Dad frowned. “I don't know.” He leaned closer to whisper. “David, you're sure he wasn't the same man who . . . the one who took Mom?”

David shook his head. “No way. The guy who took Mom was bald and
big
. The guy in the woods was a lot skinnier. The one who . . . who . . .”

As soon as Dad had mentioned Mom, David felt his chest tighten. His eyes stung with unreleased tears. Getting hurt bad enough to go to the emergency room was just the kind of thing that brought out the best in his mother. She would be here comforting him, assuring him that everything would be all right. Dad had been there for him, saying the right things, coming to his rescue. But he wasn't Mom.

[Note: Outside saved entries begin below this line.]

/-- Table 8.3 with R222 to R225 and R231; FSUB inverts the sign of B. -/
def fpRow : Instr → Option Row
  | .fadd f => some (fpLine f 2 fun t rm a b _ => addVal t rm false a b 0)
  | .fsub f => some (fpLine f 2 fun t rm a b _ => addVal t rm false a (fNeg b) 0)
  | .fmul f => some (fpLine f 2 fun t rm a b _ => mulRound t rm false a b 0)
  | .ffma f => some (fpLine f 3 fun t rm a b c => fmaRound t rm false a b c 0)
  | .fdiv f => some (fpLine f 2 fun t rm a b _ => divVal t rm a b)
  | .fsqrt f => some (fpLine f 1 fun t rm a _ _ => sqrtVal t rm a)
  | .frcp f => some (fpLine f 1 fun t rm a _ _ => divVal t rm (.fin false 1 0) a)
  | .frsq f => some (fpLine f 1 fun t rm a _ _ => rsqrtVal t rm a)
  | .sfn f => some (fpLine f 1 fun t rm a _ _ => sfnVal (sfnOf (subFld f 0 3)) t rm a)
  | .fmin f => some ⟨f, fpSpec (fTy f) 2, fun _ _ _ v => just v (fminBits (fTy f) (modSign (fTy f) f.mod v.a) v.b)⟩
  | .fmax f => some ⟨f, fpSpec (fTy f) 2, fun _ _ _ v => just v (fmaxBits (fTy f) (modSign (fTy f) f.mod v.a) v.b)⟩
  | .frnd f => some ⟨f, fpSpec (fTy f) 1, fun _ x _ v => just v (frndBits (fTy f) (rmOf x.h.env.fcr f.rm) (modSign (fTy f) f.mod v.a))⟩
  | .fclass f => some ⟨f, { fpSpec (fTy f) 1 with w := 1 }, fun _ _ _ v => just v (2 ^ fclassBit (fTy f) (modSign (fTy f) f.mod v.a))⟩
  | .fscale f => some ⟨f, { fpSpec (fTy f) 1 with b := some (.int ⟨32, true⟩) }, fun _ x _ v =>
      flagged v (fscaleBits (fTy f) (rmOf x.h.env.fcr f.rm) (modSign (fTy f) f.mod v.a) (asSigned 32 v.b))⟩
  | .fgetexp f => some ⟨f, { fpSpec (fTy f) 1 with w := 1, signed := true }, fun _ _ _ v =>
      flagged v (fgetexp (decodeF (fTy f) (modSign (fTy f) f.mod v.a)))⟩
  | .fsetp f => some ⟨f, { fpSpec (fTy f) 2 with w := 0, pred := true }, fun _ _ _ v =>
      just v (if fpCond (subFld f 0 4) (decodeF (fTy f) (modSign (fTy f) f.mod v.a)) (decodeF (fTy f) v.b) then 1 else 0)⟩
  | _ => none

/-- The floating-point instructions of Table 8.3 and SFN write one result per active lane and OR its flags into FSR; FSETP writes a
predicate (R94, R111, R221 to R225, R231). How the sums, products, quotients and roots behind them round is said by the statements
beside this one; SFN is stated as the model's own computation of its value, whose exactness rests on log 88. -/
def floatResults : Prop := Completes fpRow

end Sys2Proof.Said

/-! ### Rounding -/

namespace Sys2Proof.Said

/-- The real number that a finite value stands for (R85). -/
noncomputable def realOf (s : Bool) (m : Nat) (e : Int) : ℝ := (if s then -1 else 1) * (m : ℝ) * (2 : ℝ) ^ e

/-- The multiple that each mode picks for a magnitude of y units, y not negative, of a value with sign neg: the nearest, ties to even
(RN) or away from zero (RA); the one below (RZ); the one towards +∞ (RP) or −∞ (RM); by the draw u (SR) (Table 3.4, R91). -/
noncomputable def picks (rm : Rm) (neg : Bool) (u : Nat) (y : ℝ) : Nat :=
  let n := ⌊y⌋₊
  let d := y - n
  match rm with
  | .rn => if 1 / 2 < d ∨ (d = 1 / 2 ∧ n % 2 = 1) then n + 1 else n
  | .ra => if 1 / 2 ≤ d then n + 1 else n
  | .rz => n
  | .rp => if neg then n else ⌈y⌉₊
  | .rdn => if neg then ⌈y⌉₊ else n
  | .sr => if (u : ℝ) < d * 2 ^ 32 then n + 1 else n

/-- What an overflow gives (Table 3.6). -/
def overflowValue (t : FpTy) (rm : Rm) (neg sat : Bool) : FVal :=
  let max : FVal := .fin neg (fmtOf t).maxM (fmtOf t).maxE
  if sat then max else
  match t, rm with
  | .e2m1, _ => max
  | .e4m3, _ => .nan
  | .e5m2, _ => .inf neg
  | _, .rz => max
  | _, .rp => if neg then max else .inf false
  | _, .rdn => if neg then .inf true else max
  | _, _ => .inf neg

/-- r is Round of the value with sign neg and magnitude x (R90), with its flags (R94, R404). -/
structure Rounded (t : FpTy) (rm : Rm) (sat neg : Bool) (u : Nat) (x : ℝ) (r : Nat × Flags) : Prop where
  small : r.1 < 2 ^ fpBits t
  value : ∀ k : Int, (2 : ℝ) ^ k ≤ x → x < (2 : ℝ) ^ (k + 1) →
    let q := max (k - (fmtOf t).mb) (minQ (fmtOf t))
    let y := (picks rm neg u (x / 2 ^ q) : ℝ) * 2 ^ q
    let free := (picks rm neg u (x / 2 ^ (k - (fmtOf t).mb)) : ℝ) * 2 ^ (k - (fmtOf t).mb)
    (((fmtOf t).maxM : ℝ) * 2 ^ (fmtOf t).maxE < y →
      decodeF t r.1 = overflowValue t rm neg sat ∧ (decodeF t r.1 = .nan → r.1 = nanBits t) ∧ r.2 = flagOfIx) ∧
    (y ≤ ((fmtOf t).maxM : ℝ) * 2 ^ (fmtOf t).maxE →
      (∃ m e, decodeF t r.1 = .fin neg m e ∧ (m : ℝ) * 2 ^ e = y) ∧
      r.2.iv = false ∧ r.2.dz = false ∧ r.2.of = false ∧ (r.2.ix = true ↔ y ≠ x) ∧
      (r.2.uf = true ↔ y ≠ x ∧ free < 2 ^ (1 - (fmtOf t).bias)))

/-- The rounded value of a real number that is not zero. -/
def RoundedReal (t : FpTy) (rm : Rm) (sat : Bool) (u : Nat) (x : ℝ) (r : Nat × Flags) : Prop :=
  x ≠ 0 → Rounded t rm sat (decide (x < 0)) u |x| r

/-- The value of a term of a sum. -/
noncomputable def termReal : FVal → ℝ
  | .fin s m e => realOf s m e
  | _ => 0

When he'd fallen, and all the way to the clinic, David had yelled and groaned. He had gritted his teeth and essentially handled the scariness of the fall, the pain of his arm, and his concern over having been seen. Now, with the thought of Mom thrown into the mix, it was more than he could bear. His father's face swam out of focus as tears filled David's eyes. He lowered his head, and fat drops fell onto the hospital gown covering his lap.

Dad pulled him close and hugged him. The paper under him crinkled again. It reminded him that he was in a strange place—not just the hospital, but Pinedale and the house itself. They were away from everything and everyone they knew, and bad things had happened. He wanted to go home, to his bedroom in Pasadena, to the familiar walls and smells and faces that would come to smile at him and wish him well.